The structure here follows the structure of the book (chapters, sections and subsections).
*******************************************************************************
# RHDS Chapter 1: Why we love R
You should begin by reading (or browsing through) this chapter from the RHDS book:
https://argoshare.is.ed.ac.uk/healthyr_book/why-we-love-r.html
**Note1:** On this QRS course, we focus on writing the steps of the analysis in R Markdown. R scripts that are also used in the RHDS book are a bit simpler, but these R Markdown sheets are often more useful.

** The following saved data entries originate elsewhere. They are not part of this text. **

-- ==== Sys2Proof/Laws/Shapes.lean ====
section
/-! SUPPORT. One lemma for each shared operation that says once everything it can do; later proofs cite these
instead of unfolding the operation. -/

namespace Sys2Proof.Machine

variable {s t : State}

/-- A held instruction changes nothing; otherwise what follows the hold answers (R27). -/
theorem hold_next {sources : List Reg} {go : Result} (h : hold sources s go = .next t) :
    (∃ r ∈ sources, s.pending r = true) ∧ t = s ∨ (∀ r ∈ sources, s.pending r = false) ∧ go = .next t := by
  unfold hold at h
  split at h
  · rename_i hp
    exact .inl ⟨by simpa using hp, by simpa using h.symm⟩
  · rename_i hp
    exact .inr ⟨by simpa using hp, h⟩

/-- With no source pending the hold is passed (R27). -/
theorem hold_ready {sources : List Reg} (go : Result) (h : ∀ r ∈ sources, s.pending r = false) :
    hold sources s go = go := by
  unfold hold
  rw [if_neg]
  simpa using h

/-- With a source pending the instruction is held and nothing changes (R27). -/
theorem hold_pending {sources : List Reg} (go : Result) {r : Reg} (hr : r ∈ sources)
    (h : s.pending r = true) : hold sources s go = .next s := by
  unfold hold
  rw [if_pos]
  exact List.any_eq_true.mpr ⟨r, hr, h⟩

/-- A write of a destination (R28): it raises the fault of a pending one, or writes value and flags and advances. -/
theorem writeBack_ready {rd : Reg} (v : Word) (flags : State → State) (h : s.pending rd = false) :
    writeBack rd v flags s = .next ((flags s).setReg rd v).advance := by
  simp [writeBack, h]

theorem writeBack_pending {rd : Reg} (v : Word) (flags : State → State) (h : s.pending rd = true) :
    writeBack rd v flags s = takeTrap (.pendingWrite rd) s := by
  simp [writeBack, h]

/-- A linking jump (R175). -/
theorem linkAndJump_ready (a : Word) (h : s.pending .rp = false) :
    linkAndJump a s = .next ((s.setReg .rp (s.addr + s.params.linkOffset)).jumpTo a) := by
  simp [linkAndJump, h]

theorem linkAndJump_pending (a : Word) (h : s.pending .rp = true) :
    linkAndJump a s = takeTrap (.pendingWrite .rp) s := by
  simp [linkAndJump, h]

/-- A trap with no TRAP_ENTRY ends the run (R284). -/
theorem takeTrap_absent (cause : Cause) (h : s.platform.trapEntry = none) :
    takeTrap cause s = .fault (.trap cause s.addr) := by
  simp [takeTrap, h]

/-- A trap with a TRAP_ENTRY enters it (R283). -/
theorem takeTrap_entry (cause : Cause) {e : TrapEntry} (h : s.platform.trapEntry = some e) :
    takeTrap cause s = enterTrap e cause s := by
  simp [takeTrap, h]

/-- A jump: ip is loaded; a taken jump with a flush waiting empties the TLB (R223); everything else stays. -/
theorem State.jumpTo_cases (s : State) (a : Word) :
    s.jumpTo a = s.setIp a ∧ (a &&& 0xFFFE = s.addr + 2 ∨ s.flushPending = false) ∨
    s.jumpTo a = { s.setIp a with tlb := [], flushPending := false } ∧
      a &&& 0xFFFE ≠ s.addr + 2 ∧ s.flushPending = true := by
  by_cases hf : s.flushPending = true
  · by_cases ha : a &&& 0xFFFE = s.addr + 2
    · refine .inl ⟨?_, .inl ha⟩
      simp only [State.jumpTo, State.addr_setIp, ha, hf]
      simp [State.setIp, hf]
    · refine .inr ⟨?_, ha, hf⟩
      have hd : decide (a &&& 0xFFFE ≠ s.addr + 2) = true := decide_eq_true ha
      simp only [State.jumpTo, State.addr_setIp, hf, hd]
      rfl
  · refine .inl ⟨?_, .inr (Bool.eq_false_iff.mpr hf)⟩
    simp only [Bool.not_eq_true] at hf
    simp [State.jumpTo, hf, State.setIp]

@[simp] theorem State.jumpTo_addr (s : State) (a : Word) : (s.jumpTo a).addr = a &&& 0xFFFE := s.addr_setIp a

/-! What the accesses and the writes of a platform leave alone. -/

/-- Memory keeps its canonical form, and every byte of program text that stores are kept from reads as before (R64). -/
structure MemoryKept (s t : State) : Prop where
  wf : Memory.wf s.mem = true → Memory.wf t.mem = true
  text : ∀ a, s.keepsText a = true → t.readByte a = s.readByte a

theorem MemoryKept.of_mem {s t : State} (h : t.mem = s.mem) : MemoryKept s t :=
  ⟨fun hw => h ▸ hw, fun a _ => State.readByte_congr h a⟩

/-- A store changes memory and the record of outstanding stores, and memory is kept. -/
theorem storeByte_frame {a : Word} {v : Byte} (h : storeByte a v s = .ok t) :
    t = { s with mem := t.mem, unfenced := t.unfenced } ∧ MemoryKept s t := by
  obtain ⟨p, -, hk, rfl⟩ := storeByte_ok h
  refine ⟨rfl, fun hw => State.wf_writeByte _ hw _ _, fun b hb => ?_⟩
  rw [State.readByte_writeByte, if_neg (by rintro rfl; rw [hk] at hb; cases hb)]
  rfl

theorem storeWord_frame {a v : Word} (h : storeWord a v s = .ok t) :
    t = { s with mem := t.mem, unfenced := t.unfenced } ∧ MemoryKept s t := by
  obtain ⟨-, p, q, -, -, hp, hq, rfl⟩ := storeWord_ok h
  refine ⟨rfl, fun hw => State.wf_writeByte _ (State.wf_writeByte _ hw _ _) _ _, fun b hb => ?_⟩
  rw [State.readByte_writeByte, if_neg (by rintro rfl; rw [hq] at hb; cases hb),
    State.readByte_writeByte, if_neg (by rintro rfl; rw [hp] at hb; cases hb)]
  rfl

/-- What a platform's further writes leave alone beside memory: the registers they do not name, the loads in flight, ip,
a waiting entry, the counters, and everything outside the machine. -/
structure KeptByWrites (targets : List Reg) (s t : State) : Prop where
  memory : MemoryKept s t
  reg : ∀ r, r ∉ targets → t.reg r = s.reg r
  rest : t = { s with regs := t.regs, csrs := t.csrs, flags := t.flags, savedFlags := t.savedFlags, ira := t.ira,
                      pen := t.pen, masked := t.masked, tlb := t.tlb, flushPending := t.flushPending, mem := t.mem,
                      unfenced := t.unfenced }

theorem KeptByWrites.refl (targets : List Reg) (s : State) : KeptByWrites targets s s :=
  ⟨.of_mem rfl, fun _ _ => rfl, rfl⟩

/-- Two states with the same parameters and image keep the same text. -/
theorem State.keepsText_congr {s t : State} (hp : t.params = s.params) (hi : t.image = s.image) (a : Word) :
    t.keepsText a = s.keepsText a := by simp [State.keepsText, State.inImage, hp, hi]

theorem MemoryKept.trans {s t u : State} (h1 : MemoryKept s t) (h2 : MemoryKept t u) (hp : t.params = s.params)
    (hi : t.image = s.image) : MemoryKept s u :=
  ⟨fun hw => h2.wf (h1.wf hw), fun a ha =>
    (h2.text a ((State.keepsText_congr hp hi a).trans ha)).trans (h1.text a ha)⟩

theorem KeptByWrites.trans {rs : List Reg} {s t u : State} (h1 : KeptByWrites rs s t) (h2 : KeptByWrites rs t u) :
    KeptByWrites rs s u :=
  ⟨h1.memory.trans h2.memory (by rw [h1.rest]) (by rw [h1.rest]),
    fun r hr => (h2.reg r hr).trans (h1.reg r hr), by
      have e1 := h1.rest
      have e2 := h2.rest
      rw [e1] at e2
      exact e2⟩

/-- One further write of a platform (R289). -/
theorem TrapWrite.apply_ok {info : Word} {w : TrapWrite} {s t u : State} {rs : List Reg}
    (h : w.apply info s t = .ok u) (hr : ∀ r ∈ w.targets, r ∈ rs) : KeptByWrites rs t u := by
  cases w with
  | reg r e =>
    simp only [TrapWrite.apply] at h
    cases he : e.value info s with
    | error e' => rw [he] at h; cases h
    | ok v =>
      rw [he] at h; cases h
      refine ⟨.of_mem rfl, fun q hq => ?_, rfl⟩
      rw [State.reg_setReg, if_neg]
      rintro ⟨rfl, -⟩
      exact hq (hr q (by simp [TrapWrite.targets]))
  | csr _ e | ira e | flags e | savedFlags e | masked e | pen e | flushTlb e | flushWaits e | fence e =>
    simp only [TrapWrite.apply] at h
    cases he : e.value info s with
    | error e' => rw [he] at h; cases h
    | ok v => rw [he] at h; cases h; exact ⟨.of_mem rfl, fun _ _ => rfl, rfl⟩
  | memory a e =>
    simp only [TrapWrite.apply] at h
    cases ha : a.value info s with
    | error e' => rw [ha] at h; cases h
    | ok v =>
      cases he : e.value info s with
      | error e' => rw [ha, he] at h; cases h
      | ok w =>
        rw [ha, he] at h
        obtain ⟨e, hm⟩ := storeWord_frame h
        exact ⟨hm, fun _ _ => by rw [e]; rfl, by rw [e]⟩

/-- All further writes of a platform. -/
theorem applyWrites_ok {info : Word} {s : State} {ws : List TrapWrite} {t u : State}
    (h : applyWrites info s ws t = .ok u) : KeptByWrites (ws.flatMap TrapWrite.targets) t u := by
  suffices key : ∀ rs : List Reg, (∀ w ∈ ws, ∀ r ∈ w.targets, r ∈ rs) → KeptByWrites rs t u from
    key _ fun w hw r hr => List.mem_flatMap.mpr ⟨w, hw, hr⟩
  induction ws generalizing t with
  | nil => intro rs _; cases h; exact .refl _ _
  | cons w ws ih =>
    intro rs hrs
    simp only [applyWrites] at h
    cases hw : w.apply info s t with
    | error e => rw [hw] at h; cases h
    | ok t' =>
      rw [hw] at h
      exact (TrapWrite.apply_ok hw (hrs w (by simp))).trans (ih h rs fun w' hw' => hrs w' (by simp [hw']))

/-! Taking a trap and returning. -/

theorem answer_next {m : Except Refusal State} (h : answer m = .next t) : m = .ok t := by
  cases m <;> cases h
  rfl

**Note2:** We have already copy-pasted many of the R codes from the RHDS book for you in this R Markdown sheet. Your task is to run those codes and analyse their outputs - or copy more code from the book. We have also included the example datasets of RHDS book using links to our GitHub repository, so all the datasets of the book are easily accessible on the fly, without a need to download them separately.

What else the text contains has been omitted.